TRY IT -
Each line of the listing that includes "execDetPowerLoRead" should be reported.

====

-- ==== Sys2Proof/Laws/KeepsFilterChain.lean ====
section
/-! SUPPORT. What the functions of Machine/FilterChain.lean keep: the queue of commands, the straps, the fuses and the canonical forms. -/

namespace Sys2Proof.Machine

theorem setIfcSlot_keeps {s0 : State} : ∀ s1 x1 x2, Keeps s0 s1 → Keeps s0 (setIfcSlot s1 x1 x2) := by
  intro s1 x1 x2 h0
  unfold setIfcSlot
  refine Keeps.mk_same ?_ rfl rfl rfl rfl rfl rfl rfl rfl rfl rfl rfl rfl rfl
  assumption

theorem detSet_keeps {s0 : State} : ∀ s1 x1 x2, Keeps s0 s1 → Keeps s0 (detSet s1 x1 x2) := by
  intro s1 x1 x2 h0
  unfold detSet
  refine Keeps.mk_same ?_ rfl rfl rfl rfl rfl rfl rfl rfl rfl rfl rfl rfl rfl
  assumption

theorem ifcSatEvent_keeps {s0 : State} : ∀ s1 x1 x2, Keeps s0 s1 → Keeps s0 (ifcSatEvent s1 x1 x2) := by
  intro s1 x1 x2 h0
  unfold ifcSatEvent
  apply Keeps.ite
  · assumption
  · apply setBits_keeps
    apply bumpN_keeps
    assumption

theorem detBlockEnd_keeps {s0 : State} : ∀ s1 x1 x2 x3, Keeps s0 s1 → Keeps s0 (detBlockEnd s1 x1 x2 x3) := by
  intro s1 x1 x2 x3 h0
  unfold detBlockEnd
  extract_lets +onlyGivenNames v120
  clear_value v120
  extract_lets +onlyGivenNames v119
  clear_value v119
  extract_lets +onlyGivenNames v118
  have kv118 : Keeps s0 v118 := by
    subst v118
    apply detSet_keeps
    with_reducible assumption
  clear_value v118
  extract_lets +onlyGivenNames v117
  have kv117 : Keeps s0 v117 := by
    subst v117
    apply setBits_keeps
    with_reducible assumption
  clear_value v117
  apply Keeps.ite
  · apply setBits_keeps
    with_reducible assumption
  · with_reducible assumption

theorem detSample_keeps {s0 : State} : ∀ s1 x1 x2 x3 x4, Keeps s0 s1 → Keeps s0 (detSample s1 x1 x2 x3 x4) := by
  intro s1 x1 x2 x3 x4 h0
  unfold detSample
  apply Keeps.ite
  · assumption
  · extract_lets +onlyGivenNames v199
    clear_value v199
    extract_lets +onlyGivenNames v198
    clear_value v198
    extract_lets +onlyGivenNames v197
    clear_value v197
    extract_lets +onlyGivenNames v196
    clear_value v196
    apply Keeps.ite
    · apply detBlockEnd_keeps
      assumption
    · apply detSet_keeps
      assumption

theorem detAbandon_keeps {s0 : State} : ∀ s1 x1, Keeps s0 s1 → Keeps s0 (detAbandon s1 x1) := by
  intro s1 x1 h0
  unfold detAbandon
  apply detSet_keeps
  assumption

theorem chanSample_keeps {s0 : State} : ∀ x0 x1 x2 x3 s5 x5, Keeps s0 s5 → Keeps s0 (chanSample x0 x1 x2 x3 s5 x5) := by
  intro x0 x1 x2 x3 s5 x5 h0
  unfold chanSample
  apply Keeps.ite
  · assumption
  · extract_lets +onlyGivenNames v199
    clear_value v199
    extract_lets +onlyGivenNames v198
    clear_value v198
    extract_lets +onlyGivenNames v197
    clear_value v197
    extract_lets +onlyGivenNames v196
    clear_value v196
    extract_lets +onlyGivenNames v195
    clear_value v195
    extract_lets +onlyGivenNames v194
    have kv194 : Keeps s0 v194 := by
      subst v194
      apply Keeps.ite
      · apply setBits_keeps
        apply detAbandon_keeps
        assumption
      · assumption
    clear_value v194
    extract_lets +onlyGivenNames v193
    clear_value v193
    extract_lets +onlyGivenNames v192
    clear_value v192
    extract_lets +onlyGivenNames v191
    clear_value v191
    extract_lets +onlyGivenNames v190
    have kv190 : Keeps s0 v190 := by
      subst v190
      apply ifcSatEvent_keeps
      assumption
    clear_value v190
    extract_lets +onlyGivenNames v189
    clear_value v189
    extract_lets +onlyGivenNames v188
    have kv188 : Keeps s0 v188 := by
      subst v188
      apply setIfcSlot_keeps
      assumption
    clear_value v188
    apply Keeps.ite
    · assumption
    · apply detSample_keeps
      assumption

theorem formOutput_keeps {s0 : State} : ∀ s1 x1 x2 x3, Keeps s0 s1 → Keeps s0 (formOutput s1 x1 x2 x3) := by
  intro s1 x1 x2 x3 h0
  unfold formOutput
  extract_lets +onlyGivenNames v120
  clear_value v120
  extract_lets +onlyGivenNames v119
  clear_value v119
  extract_lets +onlyGivenNames v118
  clear_value v118
  extract_lets +onlyGivenNames v117
  clear_value v117
  extract_lets +onlyGivenNames v116
  clear_value v116
  extract_lets +onlyGivenNames v115
  have kv115 : Keeps s0 v115 := by
    subst v115
    apply setIfcSlot_keeps
    with_reducible assumption
  clear_value v115
  apply Keeps.foldl
  · with_reducible assumption
  · intro _ _
    intro _
    apply Keeps.ite
    · apply detSample_keeps
      with_reducible assumption
    · with_reducible assumption

theorem ifcSample_keeps {s0 : State} : ∀ s1 x1 x2 x3, Keeps s0 s1 → Keeps s0 (ifcSample s1 x1 x2 x3) := by
  intro s1 x1 x2 x3 h0
  unfold ifcSample
  apply Keeps.ite
  · assumption
  · extract_lets +onlyGivenNames v199
    have kv199 : Keeps s0 v199 := by
      subst v199
      apply Keeps.ite
      · apply setBits_keeps
        apply bump_keeps
        assumption
      · assumption
    clear_value v199
    extract_lets +onlyGivenNames v198
    clear_value v198
    extract_lets +onlyGivenNames v197
    have kv197 : Keeps s0 v197 := by
      subst v197
      apply Keeps.foldl
      · assumption
      · intro _ _
        intro _
        apply chanSample_keeps
        assumption
    clear_value v197
    extract_lets +onlyGivenNames v196
    clear_value v196
    extract_lets +onlyGivenNames v195
    clear_value v195
    extract_lets +onlyGivenNames v194
    have kv194 : Keeps s0 v194 := by
      subst v194
      apply setIfcSlot_keeps
      refine Keeps.mk_same ?_ rfl rfl rfl rfl rfl rfl rfl rfl rfl rfl rfl rfl rfl
      assumption
    clear_value v194
    apply Keeps.ite
    · apply formOutput_keeps
      assumption
    · assumption

theorem ifcRestart_keeps {s0 : State} : ∀ s1 x1, Keeps s0 s1 → Keeps s0 (ifcRestart s1 x1) := by
  intro s1 x1 h0
  unfold ifcRestart
  extract_lets +onlyGivenNames v120
  clear_value v120
  extract_lets +onlyGivenNames v119
  have kv119 : Keeps s0 v119 := by
    subst v119
    apply setIfcSlot_keeps
    with_reducible assumption
  clear_value v119
  apply setBits_keeps
  apply Keeps.foldl
  · with_reducible assumption
  · intro _ _
    intro _
    apply detAbandon_keeps
    with_reducible assumption

theorem execIfcOutputRecord_keeps {s0 : State} : ∀ x0 s2, Keeps s0 s2 → KeepsOut s0 (execIfcOutputRecord x0 s2) := by
  intro x0 s2 h0
  unfold execIfcOutputRecord
  apply fabric_keeps
  · with_reducible assumption
  · intro _ _
    extract_lets +onlyGivenNames v117
    clear_value v117
    split
    · with_reducible assumption
    · extract_lets +onlyGivenNames v115
      clear_value v115
      extract_lets +onlyGivenNames v114
      clear_value v114
      extract_lets +onlyGivenNames v113
      clear_value v113
      extract_lets +onlyGivenNames v112
      have kv112 : Keeps s0 v112 := by
        subst v112
        apply stBytes_keeps
        with_reducible assumption
      clear_value v112
      extract_lets +onlyGivenNames v111
      have kv111 : Keeps s0 v111 := by
        subst v111
        apply wr_keeps
        apply setIfcSlot_keeps
        with_reducible assumption
      clear_value v111
      extract_lets +onlyGivenNames v110
      have kv110 : Keeps s0 v110 := by
        subst v110
        apply signalAfter_keeps
        with_reducible assumption
      clear_value v110
      refine Keeps.mk_same ?_ rfl rfl rfl rfl rfl rfl rfl rfl rfl rfl rfl rfl rfl
      with_reducible assumption

theorem ifcErr_keeps {s0 : State} : ∀ s1 x1 x2, Keeps s0 s1 → Keeps s0 (ifcErr s1 x1 x2) := by
  intro s1 x1 x2 h0
  unfold ifcErr
  apply errInfo_keeps
  assumption

theorem ifcCfgWrite_keeps {s0 : State} : ∀ s1 x1 x2, Keeps s0 s1 → Keeps s0 (ifcCfgWrite s1 x1 x2) := by
  intro s1 x1 x2 h0
  unfold ifcCfgWrite
  extract_lets +onlyGivenNames v120
  clear_value v120
  extract_lets +onlyGivenNames v119
  clear_value v119
  apply Keeps.ite
  · apply Keeps.ite
    · apply wr_keeps
      with_reducible assumption
    · apply Keeps.ite
      · with_reducible assumption
      · apply ifcErr_keeps
        with_reducible assumption
  · apply Keeps.ite
    · apply wr_keeps
      with_reducible assumption
    · extract_lets +onlyGivenNames v116
      have kv116 : Keeps s0 v116 := by
        subst v116
        apply wr_keeps
        with_reducible assumption
      clear_value v116
      apply Keeps.ite
      · apply ifcRestart_keeps
        apply setIfcSlot_keeps
        with_reducible assumption
      · apply ifcErr_keeps
        apply wr_keeps
        with_reducible assumption

theorem ifcSwitch_keeps {s0 : State} : ∀ s1 x1 x2 x3, Keeps s0 s1 → Keeps s0 (ifcSwitch s1 x1 x2 x3) := by
  intro s1 x1 x2 x3 h0
  unfold ifcSwitch
  extract_lets +onlyGivenNames v120
  clear_value v120
  extract_lets +onlyGivenNames v119
  clear_value v119
  extract_lets +onlyGivenNames v118
  clear_value v118
  apply wr_keeps
  apply setIfcSlot_keeps
  with_reducible assumption

theorem ifcChWrite_keeps {s0 : State} : ∀ s1 x1 x2 x3, Keeps s0 s1 → Keeps s0 (ifcChWrite s1 x1 x2 x3) := by
  intro s1 x1 x2 x3 h0
  unfold ifcChWrite
  extract_lets +onlyGivenNames v120
  clear_value v120
  extract_lets +onlyGivenNames v119
  clear_value v119
  extract_lets +onlyGivenNames v118
  clear_value v118
  apply Keeps.ite
  · apply wr_keeps
    with_reducible assumption
  · apply Keeps.ite
    · apply Keeps.ite
      · with_reducible assumption
      · apply Keeps.ite
        · apply ifcErr_keeps
          with_reducible assumption
        · apply Keeps.ite
          · apply ifcSwitch_keeps
            with_reducible assumption
          · apply wr_keeps
            with_reducible assumption
    · apply Keeps.ite
      · apply ifcErr_keeps
        with_reducible assumption
      · apply wr_keeps
        with_reducible assumption

theorem execIfcConfigWrite_keeps {s0 : State} : ∀ x0 x1 s3, Keeps s0 s3 → KeepsOut s0 (execIfcConfigWrite x0 x1 s3) := by
  intro x0 x1 s3 h0
  unfold execIfcConfigWrite
  apply fabric_keeps
  · with_reducible assumption
  · intro _ _
    extract_lets +onlyGivenNames v117
    clear_value v117
    split
    · with_reducible assumption
    · extract_lets +onlyGivenNames v115
      clear_value v115
      extract_lets +onlyGivenNames v114
      clear_value v114
      apply Keeps.ite
      · with_reducible assumption
      · apply Keeps.ite
        · apply Keeps.ite
          · apply ifcErr_keeps
            with_reducible assumption
          · apply wr_keeps
            with_reducible assumption
        · apply Keeps.ite
          · with_reducible assumption
          · apply Keeps.ite
            · apply ifcCfgWrite_keeps
              with_reducible assumption
            · apply Keeps.ite
              · apply ifcChWrite_keeps
                with_reducible assumption
              · apply Keeps.ite
                · apply Keeps.ite
                  · with_reducible assumption
                  · apply ifcErr_keeps
                    with_reducible assumption
                · apply wr_keeps
                  with_reducible assumption

theorem execIfcChannelSwitch_keeps {s0 : State} : ∀ x0 x1 x2 s4, Keeps s0 s4 → KeepsOut s0 (execIfcChannelSwitch x0 x1 x2 s4) := by
  intro x0 x1 x2 s4 h0
  unfold execIfcChannelSwitch
  apply fabric_keeps
  · with_reducible assumption
  · intro _ _
    apply ifcChWrite_keeps
    with_reducible assumption

theorem execIfcDetCfgWrite_keeps {s0 : State} : ∀ x0 x1 x2 s4, Keeps s0 s4 → KeepsOut s0 (execIfcDetCfgWrite x0 x1 x2 s4) := by
  intro x0 x1 x2 s4 h0
  unfold execIfcDetCfgWrite
  apply fabric_keeps
  · assumption
  · intro _ _
    extract_lets +onlyGivenNames v197
    clear_value v197
    extract_lets +onlyGivenNames v196
    clear_value v196
    apply Keeps.ite
    · apply Keeps.ite
      · apply wr_keeps
        apply detAbandon_keeps
        assumption
      · apply ifcErr_keeps
        assumption
    · apply wr_keeps
      assumption

theorem execIfcCtrlWrite_keeps {s0 : State} : ∀ x0 s2, Keeps s0 s2 → KeepsOut s0 (execIfcCtrlWrite x0 s2) := by
  intro x0 s2 h0
  unfold execIfcCtrlWrite
  apply fabric_keeps
  · with_reducible assumption
  · intro _ _
    extract_lets +onlyGivenNames v117
    have kv117 : Keeps s0 v117 := by
      subst v117
      apply wr_keeps
      with_reducible assumption
    clear_value v117
    apply Keeps.ite
    · extract_lets +onlyGivenNames v115
      have kv115 : Keeps s0 v115 := by
        subst v115
        apply Keeps.foldl
        · with_reducible assumption
        · intro _ _
          intro _
          apply detAbandon_keeps
          with_reducible assumption
      clear_value v115
      apply Keeps.foldl
      · with_reducible assumption
      · intro _ _
        intro _
        apply Keeps.ite
        · apply ifcRestart_keeps
          with_reducible assumption
        · with_reducible assumption
    · with_reducible assumption

theorem execDetPowerLoRead_keeps {s0 : State} : ∀ x0 s2, Keeps s0 s2 → KeepsOut s0 (execDetPowerLoRead x0 s2) := by
  intro x0 s2 h0
  unfold execDetPowerLoRead
  apply fabric_keeps
  · assumption
  · intro _ _
    extract_lets +onlyGivenNames v197
    clear_value v197
    extract_lets +onlyGivenNames v196
    have kv196 : Keeps s0 v196 := by
      subst v196
      apply capture_keeps
      assumption
    clear_value v196
    extract_lets +onlyGivenNames v195
    have kv195 : Keeps s0 v195 := by
      subst v195
      apply wr_keeps
      assumption
    clear_value v195
    extract_lets +onlyGivenNames v194
    have kv194 : Keeps s0 v194 := by
      subst v194
      apply wr_keeps
      apply wr_keeps
      assumption
    clear_value v194
    apply wr_keeps
    assumption

end Sys2Proof.Machine
end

====

OUTPUT FOR THIS EXERCISE -
theorem execDetPowerLoRead_keeps {s0 : State} : ∀ x0 s2, Keeps s0 s2 → KeepsOut s0 (execDetPowerLoRead x0 s2) := by
  unfold execDetPowerLoRead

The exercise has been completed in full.